The Cocktail Waitress

Monday, March 25, 2013


The Cocktail Waitress
James M. Cain, editor Charles Ardai, 2012

Premise: This is a previously unpublished novel by Cain (1892-1977), drawn together from several finished manuscripts and the author’s notes. Joan Medford’s life was looking up when her husband died. Despite taking on his debt, she was relieved to be free of him. That was until her sister-in-law tried to adopt her son against her will, and the police believed that she had something to do with her husband’s death. She’ll do what she must to survive, despite her heart, if she can figure out what, exactly to do.

This has been described as a noir story from the perspective of the femme fatale, and it is that, in a way. It’s in the first person, so you have to decide whether Joan is telling the truth or not. You could also read it as the straightforward account of a woman in a bad situation who does what she can, what she thinks is right at the time, or maybe isn’t right, but could turn out best. When her plans falter and fall through, she’s as hurt as anyone.

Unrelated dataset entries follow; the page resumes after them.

/-- The operations of VFUNARY1 by vs1. -/
def vFun1 (f : FFmt) (rm vs1 a : Nat) : Option (Nat × Nat) :=
  match vs1 with
  | 0 => some (fSqrt f rm (fDecode f a))
  | 4 => some (fRsqrt7 f a)
  | 5 => some (fRec7 f rm a)
  | 16 => some (fClass f a, 0)
  | _ => none

/-- A conversion of VFUNARY0. -/
def vCvtBody (u : Thread) (ag : Nat → Bool) (vd vs1 vs2 : Nat) (vm : Bool) : Option Thread :=
  let c := vCfg u
  (vFcvt c.eb u.frm vs1).bind fun (es, ed, f) =>
    let md := c.m * ed / c.eb
    let ms := c.m * es / c.eb
    need (decide (es ≤ 8 ∧ ed ≤ 8) && vGroup vd md && vGroup vs2 ms && vLap vd ed md vs2 es ms && (vm || vd != 0))
      (vBody u ag vd ed md vm fun i => f (vEl u vs2 es i))

/-- OPFVV and OPFVF. -/
def vOpf (u : Thread) (ag : Nat → Bool) (f3 f6 vd vs1 vs2 : Nat) (vm : Bool) : Option Thread :=
  let c := vCfg u
  let vec := decide (f3 = 1)
  if 5 ≤ u.frm then none
  else if f6 = 0x12 ∧ vec then vCvtBody u ag vd vs1 vs2 vm
  else (vFmt c.eb).bind fun f =>
    let rm := u.frm
    let a := fun i => vEl u vs2 c.eb i
    let b := fun i => if vec then vEl u vs1 c.eb i else rvFAs u f vs1
    let ok := vRegsOk c vd vs1 vs2 vec vm
    let maskOk := vGroup vs2 c.m && (!vec || vGroup vs1 c.m) && vLap vd 0 8 vs2 c.eb c.m && (!vec || vLap vd 0 8 vs1 c.eb c.m)
    let vfOnly := decide (f6 ∈ [0x0E, 0x0F, 0x17, 0x1D, 0x1F, 0x21, 0x27])
    if vfOnly && vec then none
    else if f6 = 0x0E then need (ok && vApart c vd vs2) (vBody u ag vd c.eb c.m vm fun i => (if i = 0 then b 0 else a (i - 1), 0))
    else if f6 = 0x0F then
      need ok (vBody u ag vd c.eb c.m vm fun i => (if i + 1 = u.vl then b 0 else if i + 1 < c.mx then a (i + 1) else 0, 0))
    else if f6 = 0x10 ∧ vec then need (vm && vs1 == 0) (vEnd (rvSetF u vd c.n (a 0)))
    else if f6 = 0x10 then need (vm && vs2 == 0) (if u.vl ≤ u.vstart then vEnd u else vScalar u ag vd c.eb (b 0) 0)
    else if f6 = 0x13 then
      need (vec && vRegsOk c vd 0 vs2 false vm && (vFun1 f rm vs1 0).isSome) (vBody u ag vd c.eb c.m vm fun i => (vFun1 f rm vs1 (a i)).getD (0, 0))
    else if f6 = 0x17 then
      if vm then need (ok && vs2 == 0) (vBody u ag vd c.eb c.m true fun i => (b i, 0))
      else need ok (vBody u ag vd c.eb c.m true fun i => (if vBit u 0 i then b i else a i, 0))
    else if f6 ∈ [1, 3, 5, 7] then
      let r := (vActive u vm).foldl (fun s i => vFred f rm f6 s (a i)) (vEl u vs1 c.eb 0, 0)
      need (vec && vGroup vs2 c.m && u.vstart == 0) (vScalar u ag vd c.eb r.1 r.2)
    else if 0x18 ≤ f6 ∧ f6 ≤ 0x1F then
      need (maskOk && (vFcmp f f6 0 0).isSome) (vMask u ag vd vm fun i => (vFcmp f f6 (a i) (b i)).getD (false, 0))
    else if f6 = 0x31 ∨ f6 = 0x33 then
      (vFmt (2 * c.eb)).bind fun g =>
        let r := (vActive u vm).foldl (fun (s : Nat × Nat) i =>
          let z := fAdd g rm (fDecode g s.1) (fDecode f (a i))
          (z.1, s.2 ||| z.2)) (vEl u vs1 (2 * c.eb) 0, 0)
        need (vec && vGroup vs2 c.m && u.vstart == 0) (vScalar u ag vd (2 * c.eb) r.1 r.2)
    else if 0x30 ≤ f6 then
      (vFmt (2 * c.eb)).bind fun g =>
        let wideSrc := decide (f6 = 0x34 ∨ f6 = 0x36)
        let m2 := if wideSrc then 2 * c.m else c.m
        let e2 := if wideSrc then 2 * c.eb else c.eb
        let nf := if f6 = 0x3B then fBrain else f
        let x := fun i => fDecode (if wideSrc then g else nf) (vEl u vs2 e2 i)
        let y := fun i => fDecode nf (if vec then vEl u vs1 c.eb i else rvFAs u nf vs1)
        let d := fun i => fDecode g (vEl u vd (2 * c.eb) i)
        need (vGroup vd (2 * c.m) && vGroup vs2 m2 && (!vec || vGroup vs1 c.m) && vLap vd (2 * c.eb) (2 * c.m) vs2 e2 m2 &&
            (!vec || vLap vd (2 * c.eb) (2 * c.m) vs1 c.eb c.m) && (vm || vd != 0) && (f6 != 0x3B || c.eb == 2) &&
            (vFwide g rm f6 (.inf false) (.inf false) (.inf false)).isSome)
          (vBody u ag vd (2 * c.eb) (2 * c.m) vm fun i => (vFwide g rm f6 (x i) (y i) (d i)).getD (0, 0))
    else need (ok && (vFloat f rm f6 0 0 0).isSome) (vBody u ag vd c.eb c.m vm fun i => (vFloat f rm f6 (a i) (b i) (vEl u vd c.eb i)).getD (0, 0))

/-- A vector instruction of OP-V; none: illegal. `ag` chooses, element by element, what an agnostic element holds. -/
def vExec (u : Thread) (ag : Nat → Bool) (f3 f6 vd vs1 vs2 : Nat) (vm : Bool) : Option Thread :=
  if u.vill then none
  else if f3 = 0 ∨ f3 = 3 ∨ f3 = 4 then vOpi u ag f3 f6 vd vs1 vs2 vm
  else if f3 = 2 ∨ f3 = 6 then vOpm u ag f3 f6 vd vs1 vs2 vm
  else vOpf u ag f3 f6 vd vs1 vs2 vm

end Sys2Proof.Machine
end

The most interesting question for me, therefore, is whether both can be true. Joan makes the best decisions she can... maybe. And the truth of it is that other people are damaged by their interactions with her, despite her intentions. So if she is a ‘femme fatale’, are women in other noirs who destroy others just pushed by circumstance at the wrong time?

I’ve only read one other Cain novel (The Postman Always Rings Twice) and it’s been a while. This does seem firmly in his wheelhouse, though, all about people making morally dubious decisions because of their dreams and their desires and suffering for it.

I loved reading this, incidentally. It’s painful in a good way. I empathized with Joan’s pain and struggle, even as I saw her trying to decide between two bad paths. She’s trapped, by society, by her situation, and increasingly by her own choices.

The prose is occasionally gorgeous, although it’s no Chandler, much blunter and more earthy.

(Side Note: The end has a heartrending sucker punch that’s easy to miss if you’re under 40. Read the afterword.)